Listen to your body

I often tell students during class ”Listen to your body and not to push yourself too hard”. But many people tend to listen to the voice of their lazy mind. The mind is a genius at making excuses and will somehow invent excuses to skip out.

 

I could have a tendency to push myself too much if I really like it, and when I was studying Kung Fu and Zen Buddhism at a Zen temple, the master would sometimes stop me to practice too hard and convince me to take a rest more. The practice was really hard, but I couldn’t stop, like an addiction, because every day I improved and the more I practised, the better I got. I did not see myself as pushing, I just loved it simply, so I practiced. However, I think I practised too much or pushed myself too hard, I got a serious injury on my leg and eventually shifted from martial arts to yoga, which I think was painful at the time, but at some point I came to think that it was all a good experience.

 

I trained for three years at a Zen temple and three years at a martial arts school, all the monks at the temple looked lazy at the time when I was, and at the martial arts school there were about 1,000 students, but many of them are lazy, some of them are talented, and very few of them are at ridiculously high levels. And the very few of them massively more practiced than others obviously, and they were becoming better and better. As long as you think it’s an effort, you can’t surpass them. They practise because they love it and they love it. It’s a blessing to find something they love that much.
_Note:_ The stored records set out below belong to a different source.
end Sys2Proof.Machine
end

section
/-! PROOFS. The accesses that the bus cannot express, the host beside a running command, and what the stages write. -/

namespace Sys2Proof.Machine

/-! ### Bus addresses -/

/-- An address outside the window or off a word names no register (R64, U5). -/
theorem busOffset_eq_none {p : Config.Params} {a : Nat} (h : a < p.base ∨ p.base + 256 ≤ a ∨ a % 4 ≠ 0) :
    busOffset p a = none := by
  have hmalformed : ¬wellFormedBusAddress p a = true := by
    simp only [wellFormedBusAddress, Bool.and_eq_true, decide_eq_true_eq]
    omega
  rw [busOffset, if_neg hmalformed]

/-- An address that the bus can express is a word of the window (R64). -/
theorem exists_offset_of_wellFormed {p : Config.Params} {a : Nat} (h : wellFormedBusAddress p a = true) :
    ∃ off, off < 256 ∧ off % 4 = 0 ∧ a = p.base + off := by
  have hbase : p.base % 4 = 0 := by unfold Config.Params.base; omega
  simp only [wellFormedBusAddress, Bool.and_eq_true, decide_eq_true_eq] at h
  exact ⟨a - p.base, by omega, by omega, by omega⟩

/-- Settles O39: the address names no register, so the access has no meaning. -/
theorem accessesTheBusCannotExpressAreRefused : Obligations.AccessesTheBusCannotExpressAreRefused := by
  intro s a rest haddr
  have hoff := busOffset_eq_none haddr
  refine ⟨fun hagenda => ?_, fun w hagenda => ?_⟩
  all_goals
    rw [step_cons s _ rest hagenda]
    simp only [eventStep, hoff]

/-- Settles O47: a read moves only the host's word, and a write is dropped. -/
theorem hostCannotDisturbARunningCommand : Obligations.HostCannotDisturbARunningCommand := by
  intro s e rest hbusy hagenda hexpr hengine hassert hrelease
  cases e with
  | read a =>
    obtain ⟨off, hlt, h4, rfl⟩ := exists_offset_of_wellFormed hexpr
    exact ⟨_, readsAs_wordAt s hlt h4 (.inr hbusy) rest hagenda, rfl⟩
  | write a w =>
    obtain ⟨off, hlt, h4, rfl⟩ := exists_offset_of_wellFormed hexpr
    exact ⟨_, writesAreDroppedWhileBusy s off w rest hbusy hlt h4 hagenda, rfl⟩
  | engine => exact absurd rfl hengine
  | assertRst => exact absurd rfl hassert
  | releaseRst => exact absurd rfl hrelease

/-! ### What a stage writes -/

/-- `s` with what stage `st` may write taken from its result `t` (R61). -/
def listedWrites (st : Stage) (s t : State) : State :=
  match st with
  | .enc | .slice => { s with symBuf := t.symBuf, symLen := t.symLen }
  | .mod => { s with sigBuf := t.sigBuf, sigLen := t.sigLen }
  | .rect | .lpf => { s with sigBuf := t.sigBuf }
  | .sync => { s with payloadStart := t.payloadStart, found := t.found, notfound := t.notfound }
  | .dec => { s with byteBuf := t.byteBuf, byteLen := t.byteLen }

theorem runStage_eq_listedWrites {st : Stage} {s t : State} (h : runStage st s = .ok t) :
    t = listedWrites st s t := by
  cases st with
  | sync =>
    simp only [runStage, stageSync] at h
    split at h
    · cases h
    · split at h <;> cases h <;> rfl
  | _ =>
    simp only [runStage, stageEnc, stageMod, stageRect, stageLpf, stageSlice, stageDec] at h
    split_ifs at h
    cases h
    rfl

/-- Each buffer, length and SYNC result is written only by the stages listed for it; `st` is the stage that an
ENGINE step runs (R61). -/
def WritesOnlyListed (st : Option Stage) (s t : State) : Prop :=
  (st ≠ some .dec → t.byteBuf = s.byteBuf ∧ t.byteLen = s.byteLen)
  ∧ (st ≠ some .enc → st ≠ some .slice → t.symBuf = s.symBuf ∧ t.symLen = s.symLen)
  ∧ (st ≠ some .mod → t.sigLen = s.sigLen)
  ∧ (st ≠ some .mod → st ≠ some .rect → st ≠ some .lpf → t.sigBuf = s.sigBuf)
  ∧ (st ≠ some .sync → t.payloadStart = s.payloadStart ∧ t.found = s.found ∧ t.notfound = s.notfound)

theorem writesOnlyListed_of_runStage {st : Stage} {s t : State} (hst : s.stage = some st)
    (h : runStage st s = .ok t) : WritesOnlyListed s.stage s t := by
  rw [hst, runStage_eq_listedWrites h]
  cases st <;> simp [WritesOnlyListed, listedWrites]

/-- A state with the same buffers, lengths and SYNC results. -/
theorem writesOnlyListed_refl (st : Option Stage) (s : State) : WritesOnlyListed st s s :=
  ⟨fun _ => ⟨rfl, rfl⟩, fun _ _ => ⟨rfl, rfl⟩, fun _ => rfl, fun _ _ _ => rfl, fun _ => ⟨rfl, rfl, rfl⟩⟩

/-- Settles O46: the end of a command and an error write the handshake only; a stage writes what is listed. -/
theorem stagesWriteOnlyWhatIsListed : Obligations.StagesWriteOnlyWhatIsListed := by
  intro i s t hbusy h
  rw [exec_busy i s hbusy] at h
  rcases engineStep_cases i s with
    ⟨-, e⟩ | ⟨st, hst, ⟨c, -, e⟩ | ⟨u, hu, ⟨-, e⟩ | ⟨st', -, e⟩ | ⟨-, e⟩⟩⟩ <;> cases e.symm.trans h
  · exact ⟨rfl, writesOnlyListed_refl s.stage s⟩
  · exact ⟨rfl, writesOnlyListed_refl s.stage s⟩
  · have hlisted : WritesOnlyListed s.stage s u := writesOnlyListed_of_runStage hst hu
    refine ⟨?_, hlisted⟩
    rw [runStage_frame st s u hu]
    rfl
  · have hlisted : WritesOnlyListed s.stage s u := writesOnlyListed_of_runStage hst hu
    refine ⟨?_, hlisted⟩
    rw [runStage_frame st s u hu]
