-- ==== Sys2Proof/Machine/Flags.lean ====
section
/-! DEFINITION. Every flag computation of the spec: parity and the shared rule of the logic operations
(spec/42_logic_and_xor_or.md R120, R121), and the carry and addition helpers (spec/43_alu_helpers.md R140 to R142), which no
instruction uses. -/

namespace Sys2Proof.Machine

/-- The number of set bits among the low `n` bits. -/
def popcountBelow : Nat → Byte → Nat
  | 0, _ => 0
  | n + 1, v => (v.getLsbD n).toNat + popcountBelow n v

/-- `popcount(v)` (spec/00_scope.md R5). -/
def popcount (v : Byte) : Nat := popcountBelow 8 v

/-- `even_parity(v)`: the number of set bits is even (R121). -/
def evenParity (v : Byte) : Bool := popcount v % 2 == 0

/-- `LogicFlags(result)` (R120): seven flags from the result; half-carry as it was (R125; UNVERIFIED, unsafe: log 8). -/
def logicFlags (result : Byte) (f : Flags) : Flags where
  sign := result >>> 7 == 1
  zero := result == 0
  parity := evenParity result
  subtract := false
  carry := false
  bit3 := result.getLsbD 3
  bit5 := result.getLsbD 5
  half := f.half

/-- `carry_into(x, y, cin, N)`: the sum at full precision, xor both operands, tested at bit N (R140). -/
def carryInto (x y : Nat) (cin : Bool) (n : Nat) : Bool :=
  (((x + y + cin.toNat) ^^^ x ^^^ y) >>> n) &&& 1 == 1

/-- Half-carry of an 8-bit addition: the carry into bit 4 (R141). -/
def halfCarryOfAdd (x y : Byte) (cin : Bool) : Bool := carryInto x.toNat y.toNat cin 4

/-- Carry of an 8-bit addition: the carry into bit 8 (R141). -/
def carryOfAdd (x y : Byte) (cin : Bool) : Bool := carryInto x.toNat y.toNat cin 8

/-- `add8(x, y, cin)`: result, half, carry (R142; UNVERIFIED result, safe: log 19). -/
def add8 (x y : Byte) (cin : Bool) : Byte × Bool × Bool :=
  (BitVec.ofNat 8 (x.toNat + y.toNat + cin.toNat), halfCarryOfAdd x y cin, carryOfAdd x y cin)

end Sys2Proof.Machine
end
Some people tend to go from one side extreme to the other side extreme. Actually it was very interesting to go to the extreme side for me, but in the end, Buddha’s teaching says to take the middle way. And now I wonder if the monks at the temple were not lazy, they just tried to take the middle way. I don’t know.

 

Don’t skip out too much, but don’t push too hard, it’s difficult to find the right amount and the middle way, so listen to your body more carefully.